Geneva - January to March 2023 was the deadliest first quarter for central Mediterranean migrants since 2017, the United Nations has said, with 441 lives lost as crossings to Europe soar.
The UN's International Organization for Migration said delays in state-led search and rescue (SAR) operations played a part in several fatal incidents in the perilous sea crossing from north Africa.
And the IOM said the 441 known deaths in the first three months of the year was likely an undercount of the true number.
"The persisting humanitarian crisis in the central Mediterranean is intolerable," IOM chief Antonio Vitorino said on Wednesday.
"With more than 20,000 deaths recorded on this route since 2014, I fear that these deaths have been normalised. States must respond," he added.
The IOM said delays in rescues were a factor in at least six incidents so far this year, leading to the deaths of at least 127 people.
"The complete absence of response to a seventh case claimed the lives of at least 73 migrants," it said in a statement, adding that non-governmental organisations' SAR efforts have markedly diminished in recent months.
The UN agency's Missing Migrants Project is also investigating several cases in which boats were reported missing, where there are no records of survivors, no remains and no SAR operations.
The fates of more than 300 people aboard those vessels remain unclear, the organisation said.
- Italian state of emergency -
The IOM said that over the Easter weekend, 3,000 more migrants reached Italy.
Numbers of boat landings have surged this year, with almost 32,000 migrants arriving on Italy’s shores since January, according to interior ministry figures, compared to 8,000 over the same period in 2022.
Italian Prime Minister Giorgia Meloni’s government, which took office in October promising to end mass migration, late Tuesday declared a six-month state of emergency on immigration and allocated an additional five million euros ($5.5 million) to managing the issue.
Meloni said this would enable "more effective and timely responses", including providing better reception and processing facilities.

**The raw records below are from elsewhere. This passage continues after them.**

/-! ### Reach (R63, R476, R487) -/

/-- The partition whose resources a word belongs to, when there is one. -/
def Blk.cfgPart (b : Blk) (off : Nat) : Option Nat :=
  let w := cfgWhere off
  if w.1 = 2 then b.partOfHl w.2.1 else if w.1 = 6 then b.partOfHl (w.2.1 / 16) else if w.1 = 7 then b.partOfCove w.2.1
  else if w.1 = 5 then some w.2.1 else none
/-- May a context reach a word? Context 0 reaches every block; another its Headlands', its SW_ and the identity words. -/
def Blk.cfgReach (b : Blk) (ctx off : Nat) : Bool :=
  ctx = 0 || b.cfgPart off == some (b.ctx ctx).part || off < 0x10
def Blk.cfgScrub (b : Blk) (off : Nat) : Bool := match b.cfgPart off with | some p => (b.part p).st == 3 | none => false
/-- Does a word lie in an island whose crossing is closed: unpowered in NEAP or DORMANT, in reset, or retraining (R476)? -/
def Blk.cfgClosed (b : Blk) (off : Nat) : Bool :=
  let w := cfgWhere off
  let low := 2 ≤ b.dev.power || b.dev.changing = 2
  if w.1 = 2 || w.1 = 6 then low
  else if w.1 = 3 then low || b.dev.closed.contains (1, w.2.1)
  else if w.1 = 4 then b.dev.power = 3 || b.dev.closed.contains (2, w.2.1)
  else if w.1 = 7 then low || b.dev.closed.contains (0, w.2.1)
  else w.1 = 1 && b.dev.closed.contains (3, 0)

/-- The words an access names: offsets of n words from a local address. -/
def cfgOffs (a n : Nat) : List Nat := (List.range n).map fun i => a - cfgBase + 8 * i
/-- The first check of an access (R6, R62, R63): the status and detail that refuse it. -/
def Blk.cfgCheck (b : Blk) (ctx a n : Nat) : Option (Nat × Nat) :=
  if n = 0 then none
  else if a % 8 != 0 || a < cfgBase || !(cfgOffs a n).all cfgMapped then some (stBADPARAM, 0x18)
  else if !(cfgOffs a n).all (b.cfgReach ctx) then some (stNOPERM, 2) else none
/-- CMD_CFG_READ runs (R63, R487). -/
def Blk.doCfgRead (b : Blk) (c : Cmd) : Blk :=
  let n := leAt c.m.payload 0 2
  if leAt c.m.payload 2 6 != 0 then b.reject c stBADPARAM 0x22
  else if 8192 < n then b.reject c stBADPARAM 0x20
  else match b.cfgCheck c.ctx c.m.param n with
    | some e => b.reject c e.1 e.2
    | none =>
      let offs := if n = 0 then [] else cfgOffs c.m.param n
      if offs.any b.cfgClosed then b.setCmd { c with started := true, vars := [0x100] }
      else
        let r := offs.foldl (fun (s : List Byte × Blk) o =>
          if s.2.cfgScrub o then (s.1 ++ zeros 8, s.2) else let v := s.2.cfgRead o; (s.1 ++ leBytes 8 v.1, v.2)) ([], b)
        r.2.finish c (if offs.any b.cfgScrub then stSCRUB else stOK) 0 r.1
/-- A write extends CFG for words outside the blocks of partitions, and PM_p for words of p's blocks (R493). -/
def Blk.measureWrite (b : Blk) (m : Msg) (offs : List Nat) : Blk :=
  let own := fun o => let w := (cfgWhere o).1; w == 2 || w == 5 || w == 6 || w == 7
  let b1 := if offs.any fun o => !own o then b.extendCfg m else b
  ((List.range nParts).filter fun p => offs.any fun o => b.cfgPart o == some p).foldl (fun b p => b.extendPm p m []) b1
/-- The detail of a refused word: the offset of the word in the message, since the words are the payload's fields (R60; log entry 40). -/
def cfgDetail (c : Cmd) (off : Nat) : Nat := min (0x20 + (off - (c.m.param - cfgBase)) / 8 * 8) 0xFFFF
/-- CMD_CFG_WRITE runs (R63). -/
def Blk.doCfgWrite (b : Blk) (c : Cmd) : Blk :=
  let n := c.m.plen / 8
  match b.cfgCheck c.ctx c.m.param n with
  | some e => b.reject c e.1 e.2
  | none =>
    let offs := if n = 0 then [] else cfgOffs c.m.param n
    let ws := offs.zipIdx.map fun p => (p.1, leAt c.m.payload (8 * p.2) 8)
    if offs.any b.cfgScrub then b.reject c stSCRUB
    else if offs.any b.cfgClosed then b.setCmd { c with started := true, vars := [0x100] }
    else match cfgReserved ws with
      | some o => b.reject c stBADPARAM (cfgDetail c o)
      | none => match b.cfgWriteAll n ws with
        | .error e => b.reject c e.1 (if e.1 = stBADPARAM then cfgDetail c e.2.2 else e.2.1)
        | .ok b1 => (b1.measureWrite c.m offs).finish c stOK 0 []
/-- Configuration accesses that wait for a crossing are tried again. -/
def Blk.retryCfg (b : Blk) : Blk :=
  (b.host.cmds.filter fun c => c.started && c.vars == [0x100] && c.m.opcode / 2 == 0x80).foldl (fun b c =>
    if c.m.opcode = 0x100 then b.doCfgRead c else b.doCfgWrite c) b

end Sys2Proof.Machine
end

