-- ==== Sys2Proof/Machine/Dispatch.lean ====
section
/-! DEFINITION. One arm per command (one constructor of Instr): its meaning. -/
namespace Sys2Proof.Machine
open Sys2Proof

But critics said the measure -- used more than 120 times in the last decade, normally for natural disasters -- disguises a lack of a proper migrant strategy.
The European Union's border agency Frontex said the number of first-quarter irregular border crossings on the central Mediterranean route was nearly 28,000, triple the number in the first three months of 2022.
The route accounts for more than half of all irregular border crossings into the EU, with the largest numbers of migrants originally coming from Ivory Coast, Guinea and Pakistan.
"In March, the total detections on this route increased almost nine-fold compared to last year, to more than 13,000," it said.
"Organised crime groups took advantage of better weather and political volatility in some countries of departure to try to smuggle as many migrants as possible across the central Mediterranean from Tunisia and Libya."
- 'Ad hoc response' -
The IOM said the situation in the central Mediterranean reinforced the need for predictable state-led search and rescue, putting an end to the "ad hoc response" since the end of the Italian navy's Operation Mare Nostrum in 2014.
"Saving lives at sea is a legal obligation for states," said Vitorino.
"We need to see proactive, state-led coordination in search-and-rescue efforts."
Countries need to support the life-saving efforts of NGOs and end the "criminalisation, obstruction and deterrence" of those who do come to the rescue, the IOM said.
The agency also called for tougher action to dismantle criminal smuggling networks and to prosecute those responsible for "profiting from the desperation of migrants and refugees by facilitating dangerous journeys".
Even as the IOM released its findings, the Tunisian coastguard announced that 10 migrants from sub-Saharan Africa had drowned in the Mediterranean in a shipwreck on Tuesday. Seventy-two migrants were rescued.